§ DATA LISTING:
-- ==== Sys2Proof/Laws/KeepsUrette.lean ====
section
/-! SUPPORT. What the operations of Machine/Urette.lean keep. -/

namespace Sys2Proof.Machine

theorem Keeps.countRx {s u : State} (a1 : Dgram) (h : Keeps s u) : Keeps s (State.countRx u a1) := by
  unfold Sys2Proof.Machine.State.countRx
  repeat' first
    | with_reducible assumption
    | with_reducible apply Keeps.count

theorem Keeps.dispatchTo {s u : State} (a1 : ℕ) (a2 : Dgram) (h : Keeps s u) : Keeps s (State.dispatchTo u a1 a2) := by
  unfold Sys2Proof.Machine.State.dispatchTo
  repeat' first
    | with_reducible assumption
    | with_reducible apply Keeps.setFld
    | with_reducible apply Keeps.setThread
    | with_reducible apply Keeps.countRx

theorem Keeps.freeDgram {s u : State} (a1 : Dgram) (h : Keeps s u) : Keeps s (State.freeDgram u a1) := by
  unfold Sys2Proof.Machine.State.freeDgram
  repeat' first
    | with_reducible assumption
    | with_reducible apply Keeps.freeRecv

theorem Keeps.dropNoThread {s u : State} (a1 : Dgram) (h : Keeps s u) : Keeps s (State.dropNoThread u a1) := by
  unfold Sys2Proof.Machine.State.dropNoThread
  repeat' first
    | with_reducible assumption
    | with_reducible apply Keeps.freeDgram
    | with_reducible apply Keeps.strCause
    | with_reducible apply Keeps.count
    | with_reducible apply Keeps.countRx

theorem Keeps.setRing {s u : State} (a1 : ℕ) (a2 : List Dgram) (h : Keeps s u) : Keeps s (State.setRing u a1 a2) := by
  unfold Sys2Proof.Machine.State.setRing
  repeat' first
    | with_reducible assumption
    | fail_if_no_progress with_reducible apply Keeps.mk0

theorem Keeps.setWaiting {s u : State} (a1 : List Dgram) (h : Keeps s u) : Keeps s (State.setWaiting u a1) := by
  unfold Sys2Proof.Machine.State.setWaiting
  repeat' first
    | with_reducible assumption
    | fail_if_no_progress with_reducible apply Keeps.mk0

theorem Keeps.dispatchWaiting {s u : State} (a1 : ℕ) (h : Keeps s u) : Keeps s (State.dispatchWaiting u a1) := by
  induction a1 generalizing u  with
  | zero =>
    unfold Sys2Proof.Machine.State.dispatchWaiting
    repeat' first
      | with_reducible assumption
      | fail_if_no_progress with_reducible apply Keeps.mk0
      | with_reducible apply Keeps.setWaiting
      | with_reducible apply Keeps.dispatchTo
      | with_reducible apply Keeps.ite
      | with_reducible apply Keeps.foldl
      | with_reducible apply Keeps.foldlFst
      | intro _ _ _ _
      | intro _ _ _
      | dsimp only
      | split
      | with_reducible refine Keeps.ofFst ?_ (by assumption)
      | fail_if_no_progress with_reducible refine Keeps.mk' ?_ (by first | exact Nat.le_refl _ | exact Nat.le_succ _ | with_unfolding_all exact Nat.le_add_right _ _) (by first | exact List.prefix_rfl)
  | succ k ih =>
    unfold Sys2Proof.Machine.State.dispatchWaiting
    repeat' first
      | with_reducible assumption
      | with_reducible apply ih
      | fail_if_no_progress with_reducible apply Keeps.mk0
      | with_reducible apply Keeps.setWaiting
      | with_reducible apply Keeps.dispatchTo
      | with_reducible apply Keeps.ite
      | with_reducible apply Keeps.foldl
      | with_reducible apply Keeps.foldlFst
      | intro _ _ _ _
      | intro _ _ _
      | dsimp only
      | split
      | with_reducible refine Keeps.ofFst ?_ (by assumption)
      | fail_if_no_progress with_reducible refine Keeps.mk' ?_ (by first | exact Nat.le_refl _ | exact Nat.le_succ _ | with_unfolding_all exact Nat.le_add_right _ _) (by first | exact List.prefix_rfl)

theorem Keeps.execDatagramArrival {s u : State} (a0 : ℕ) (h : Keeps s u) : KeepsRes s (execDatagramArrival a0 u) := by
  unfold Sys2Proof.Machine.execDatagramArrival
  repeat' first
    | with_reducible assumption
    | fail_if_no_progress with_reducible apply Keeps.mk0
    | with_reducible apply KeepsRes.next
    | exact KeepsRes.fault _
    | with_reducible apply Keeps.setRing
    | with_reducible apply Keeps.freeDgram
    | with_reducible apply Keeps.count
    | with_reducible apply Keeps.dispatchWaiting
    | with_reducible apply Keeps.dispatchTo
    | with_reducible apply Keeps.dropNoThread
    | with_reducible apply Keeps.setWaiting
    | with_reducible apply Keeps.ite
    | with_reducible apply KeepsRes.ite
    | with_reducible apply Keeps.foldl
    | with_reducible apply Keeps.foldlFst
    | intro _ _ _ _
    | intro _ _ _
    | dsimp only
    | split
    | with_reducible refine Keeps.ofFst ?_ (by assumption)
    | fail_if_no_progress with_reducible refine Keeps.mk' ?_ (by first | exact Nat.le_refl _ | exact Nat.le_succ _ | with_unfolding_all exact Nat.le_add_right _ _) (by first | exact List.prefix_rfl)

theorem Keeps.execDatagramDispatch {s u : State} (h : Keeps s u) : KeepsRes s (execDatagramDispatch u) := by
  unfold Sys2Proof.Machine.execDatagramDispatch
  repeat' first
    | with_reducible assumption
    | with_reducible apply KeepsRes.next
    | with_reducible apply Keeps.dispatchTo
    | with_reducible apply Keeps.setWaiting
    | split

theorem Keeps.execDispatchWaitExpiry {s u : State} (a0 : ℕ) (h : Keeps s u) : KeepsRes s (execDispatchWaitExpiry a0 u) := by
  unfold Sys2Proof.Machine.execDispatchWaitExpiry
  repeat' first
    | with_reducible assumption
    | with_reducible apply KeepsRes.next
    | with_reducible apply Keeps.dropNoThread
    | with_reducible apply Keeps.setWaiting
    | split

theorem Keeps.endThread {s u : State} (a1 : ℕ) (a2 : Thread) (h : Keeps s u) : Keeps s (State.endThread u a1 a2) := by
  unfold Sys2Proof.Machine.State.endThread
  repeat' first
    | with_reducible assumption
    | with_reducible apply Keeps.freeDgram
    | with_reducible apply Keeps.setFld
    | with_reducible apply Keeps.setThread

theorem Keeps.latchFault {s u : State} (a1 : ℕ) (a2 : Thread) (a3 : ℕ) (h : Keeps s u) : Keeps s (State.latchFault u a1 a2 a3) := by
  unfold Sys2Proof.Machine.State.latchFault
  repeat' first
    | with_reducible assumption
    | fail_if_no_progress with_reducible apply Keeps.mk0
    | with_reducible apply Keeps.setFld
    | with_reducible apply Keeps.setReg
    | with_reducible apply Keeps.ite

theorem Keeps.endFault {s u : State} (a1 : ℕ) (a2 : Thread) (a3 : ℕ) (h : Keeps s u) : Keeps s (State.endFault u a1 a2 a3) := by
  unfold Sys2Proof.Machine.State.endFault
  repeat' first
    | with_reducible assumption
    | with_reducible apply Keeps.endThread
    | with_reducible apply Keeps.strCause
    | with_reducible apply Keeps.count
    | with_reducible apply Keeps.latchFault

theorem Keeps.hwDrop {s u : State} (a1 : ℕ) (a2 : Thread) (a3 : ℕ) (h : Keeps s u) : Keeps s (State.hwDrop u a1 a2 a3) := by
  unfold Sys2Proof.Machine.State.hwDrop
  repeat' first
    | with_reducible assumption
    | with_reducible apply Keeps.count
    | with_reducible apply Keeps.strCause
    | with_reducible apply Keeps.endThread
    | split

/-- What an instruction makes of the state keeps the frame. -/
def UOut.Ok (s : State) : UOut → Prop
  | .go u _ => Keeps s u
  | .jump u _ _ => Keeps s u
  | .fault u _ => Keeps s u
  | .drop u _ _ => Keeps s u
  | .accept u _ => Keeps s u

theorem UOut.ok_go {s u : State} {th : Thread} (h : Keeps s u) : UOut.Ok s (.go u th) := h
theorem UOut.ok_jump {s u : State} {th : Thread} {pc : Nat} (h : Keeps s u) : UOut.Ok s (.jump u th pc) := h
theorem UOut.ok_fault {s u : State} {c : Nat} (h : Keeps s u) : UOut.Ok s (.fault u c) := h
theorem UOut.ok_drop {s u : State} {th : Thread} {c : Nat} (h : Keeps s u) : UOut.Ok s (.drop u th c) := h
theorem UOut.ok_accept {s u : State} {th : Thread} (h : Keeps s u) : UOut.Ok s (.accept u th) := h
theorem UOut.ok_alu {s u : State} {f : Thread → W64 → W64} {th : Thread} {w : W64} (h : Keeps s u) : UOut.Ok s (alu f u th w) := h
theorem UOut.ok_alu2 {s u : State} {f : W64 → W64 → W64} {th : Thread} {w : W64} (h : Keeps s u) : UOut.Ok s (alu2 f u th w) := h
theorem UOut.ok_enqueue {s u : State} {th : Thread} {e : SideEff} (h : Keeps s u) : UOut.Ok s (enqueue u th e) := by
  unfold enqueue
  split
  · exact h
  · exact h

theorem Keeps.settle {s : State} (t : Nat) (th : Thread) (cost : Nat) {o : UOut} (h : o.Ok s) : Keeps s (UOut.settle t th cost o) := by
  cases o with
  | go u x => exact Keeps.setThread _ _ h
  | jump u x pc => exact Keeps.setThread _ _ h
  | fault u c => exact Keeps.endFault _ _ _ h
  | drop u x c => exact Keeps.hwDrop _ _ _ h
  | accept u x => exact Keeps.setThread _ _ h

theorem Keeps.issue {s u : State} (t op : Nat) {body : State → Thread → W64 → UOut}
    (hb : ∀ v th w, Keeps s v → (body v th w).Ok s) (h : Keeps s u) : KeepsRes s (u.issue t op body) := by
  unfold State.issue
  split
  · exact KeepsRes.next h
  · split
    · exact KeepsRes.next h
    · split
      · exact KeepsRes.next (Keeps.endFault _ _ _ h)
      · dsimp only
        split
        · exact KeepsRes.next (Keeps.settle _ _ _ (hb _ _ _ (Keeps.count _ _ h)))
        · exact KeepsRes.next h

§ PROBLEM REQUIREMENTS: Write out exactly each line of the entries, starting at the one containing "(hb : ∀ v th" and finishing with the last line.

§ ANSWER SECTION:
    (hb : ∀ v th w, Keeps s v → (body v th w).Ok s) (h : Keeps s u) : KeepsRes s (u.issue t op body) := by
  unfold State.issue
  split
  · exact KeepsRes.next h
  · split
    · exact KeepsRes.next h
    · split
      · exact KeepsRes.next (Keeps.endFault _ _ _ h)
      · dsimp only
        split
        · exact KeepsRes.next (Keeps.settle _ _ _ (hb _ _ _ (Keeps.count _ _ h)))
        · exact KeepsRes.next h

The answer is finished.